* **RECORDS FOR THIS TASK**
=== Begin Enclosure ===
-- ==== Sys2Proof/Certificates/Slice0/Obligations.lean ====
section
/-! DEFINITION. The statements for the provers. -/

open Sys2Proof Sys2Proof.Safety

/-! ## Encoding -/

/-- Decoding an encoded instruction gives it back, for every operand (`30_encoding.md` R60, R62, R63). -/
def Obligations.DecodeOfEncode : Prop :=
  ∀ i : Instr, decode (encode i) = .ok i

/-- A word that decodes is the encoding of what it decodes to, so no bit of a legal word is dropped (`30_encoding.md` R60, R62,
R63). -/
def Obligations.EncodeOfDecode : Prop :=
  ∀ (w : CmdWord) (i : Instr), decode w = .ok i → encode i = w

/-- The decoder reads a row's instruction exactly where the row's match and mask select the word, no two rows select one word,
and a word that selects no row is refused and ends with INVALID_OP (`30_encoding.md` R63, whose table `rows` holds). -/
def Obligations.RowsSelectWhatDecodes : Prop :=
  (∀ r ∈ rows, ∀ w : CmdWord, w &&& r.mask = r.pattern ↔ ∃ i, decode w = .ok i ∧ opOf i = r.op)
  ∧ (∀ r ∈ rows, ∀ q ∈ rows, ∀ w : CmdWord, w &&& r.mask = r.pattern → w &&& q.mask = q.pattern → r = q)
  ∧ (∀ w : CmdWord, (∀ r ∈ rows, w &&& r.mask ≠ r.pattern) → ∃ why, decode w = .error why
    ∧ ∀ s : Machine.State, Machine.illegalCommand why s = .next { s with resp := 0x90000000 })

/-- A word that R66 calls illegal is refused by the decoder, and the command then ends with INVALID_OP and changes nothing but
RESP; every other word decodes (`30_encoding.md` R66). -/
def Obligations.IllegalWordsRaiseInvalidOp : Prop :=
  (∀ w : CmdWord, IllegalWord w → ∃ why, decode w = .error why
    ∧ ∀ s : Machine.State, Machine.illegalCommand why s = .next { s with resp := 0x90000000 })
  ∧ (∀ w : CmdWord, ¬ IllegalWord w → ∃ i, decode w = .ok i)

/-- Words of the spec's examples decode to the commands they are printed for (`40_primitives.md` R110, R116, R117;
`41_key_schedule.md` R141; `42_round.md` R151; `43_single_cipher.md` R164; `44_triple_cipher.md` R174). -/
def Obligations.PrintedWordsDecode : Prop :=
  decode 0x0800000055040000 = .ok (.permP10 ⟨10, 0b1010000010⟩)
  ∧ decode 0x3F000000282C0000 = .ok (.rotl 7 ⟨5, 0b10110⟩)
  ∧ decode 0x40000000200F0520 = .ok (.xor ⟨4, 0b0111⟩ ⟨8, 0b10100100⟩)
  ∧ decode 0x8050014100000000 = .ok (.ksched ⟨10, 0b1010000010⟩)
  ∧ decode 0x8800000041530520 = .ok (.round ⟨8, 0b10101001⟩ ⟨8, 0b10100100⟩)
  ∧ decode 0x9050014140E40000 = .ok (.enc ⟨10, 0b1010000010⟩ ⟨8, 0b01110010⟩)
  ∧ decode 0xA8A504D741600000 = .ok (.dec3 ⟨20, 0b10100000100110101110⟩ ⟨8, 0b10110000⟩)

/-- A vector no longer than the field is placed with tag = its length, `v{p}` at bit L - p and zeros above, and reads back from
there; read the other way, a well-formed slot with tag L and field F carries the vector of length L with `v{p} = F[L-p]`
(`30_encoding.md` R64). -/
def Obligations.PlacedVectorReadsBack : Prop :=
  (∀ (t w : Nat) (v : Bits), w < 2 ^ t → v.length ≤ w →
    ∃ s : Slot t w, Machine.placeVector t w v = some s
      ∧ s.len.toNat = v.length
      ∧ (∀ p, 1 ≤ p → p ≤ v.length → v.position p = some (s.field.getLsbD (v.length - p)))
      ∧ (∀ j, v.length ≤ j → s.field.getLsbD j = false)
      ∧ Machine.slotVector s = .ok v)
  ∧ ∀ (t w : Nat) (s : Slot t w), s.len.toNat ≤ w → (∀ j, s.len.toNat ≤ j → s.field.getLsbD j = false) →
      ∃ v : Bits, Machine.slotVector s = .ok v ∧ v.length = s.len.toNat
        ∧ ∀ p, 1 ≤ p → p ≤ v.length → v.position p = some (s.field.getLsbD (s.len.toNat - p))

/-- A slot whose tag is above the width, or with a field bit set at or above the tag, denotes no vector: reading it gives
INVALID_INPUT (`30_encoding.md` R65). -/
def Obligations.IllFormedSlotDenotesNoVector : Prop :=
  ∀ (t w : Nat) (s : Slot t w),
    (w < s.len.toNat → Machine.slotVector s = .error .invalidInput)
    ∧ (∀ j, s.len.toNat ≤ j → s.field.getLsbD j = true → Machine.slotVector s = .error .invalidInput)

/-- A slot is well-formed when its tag is no greater than the width and every field bit at or above the tag is 0. An
instruction with a used slot that is not well-formed ends with INVALID_INPUT, whatever its lengths and whatever the tables:
before any length rule of the operation and before any table is applied; nothing but RESP changes (`30_encoding.md` R65). -/
def Obligations.IllFormedSlotRaisesInvalidInput : Prop :=
  (∀ (t w : Nat) (s : Slot t w),
    s.wf = true ↔ s.len.toNat ≤ w ∧ ∀ j, s.len.toNat ≤ j → s.field.getLsbD j = false)
  ∧ ∀ (i : Instr) (s : Machine.State), i.WellFormed = false → Machine.exec i s = .next { s with resp := 0xA0000000 }

/-! ## The step and the machine -/

/-- When the next pending command decodes, the step is the instruction's execution in the state with that command taken. (The
list of pending events is the model's own field, log entry 3.) -/
def Obligations.StepRunsDecodedCommand : Prop :=
  ∀ (s : Machine.State) (w : CmdWord) (rest : List Machine.Event) (i : Instr),
    s.pending = .command w :: rest → decode w = .ok i →
    Machine.step s = Machine.exec i { s with pending := rest }

/-- A command writes `respond(Tables, w)` to RESP, a reset writes zero, and with no event nothing changes (`10_state.md` R24,
`30_encoding.md` R61, `60_exceptions.md` R194). The tables and the pending events are the model's own fields (log entries 1
and 3). -/
def Obligations.StepWritesRespond : Prop :=
  (∀ (s : Machine.State) (w : CmdWord) (rest : List Machine.Event), s.pending = .command w :: rest →
    Machine.step s = .next { s with resp := Machine.respond s.tables w, pending := rest })
  ∧ (∀ (s : Machine.State) (rest : List Machine.Event), s.pending = .reset :: rest →
    Machine.step s = .next { s with resp := 0x00000000, pending := rest })
  ∧ (∀ s : Machine.State, s.pending = [] → Machine.step s = .next s)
=== End Enclosure ===
If a line in the data above holds the string "other", copy it.

RESP; every other word decodes (`30_encoding.md` R66). -/
there; read the other way, a well-formed slot with tag L and field F carries the vector of length L with `v{p} = F[L-p]`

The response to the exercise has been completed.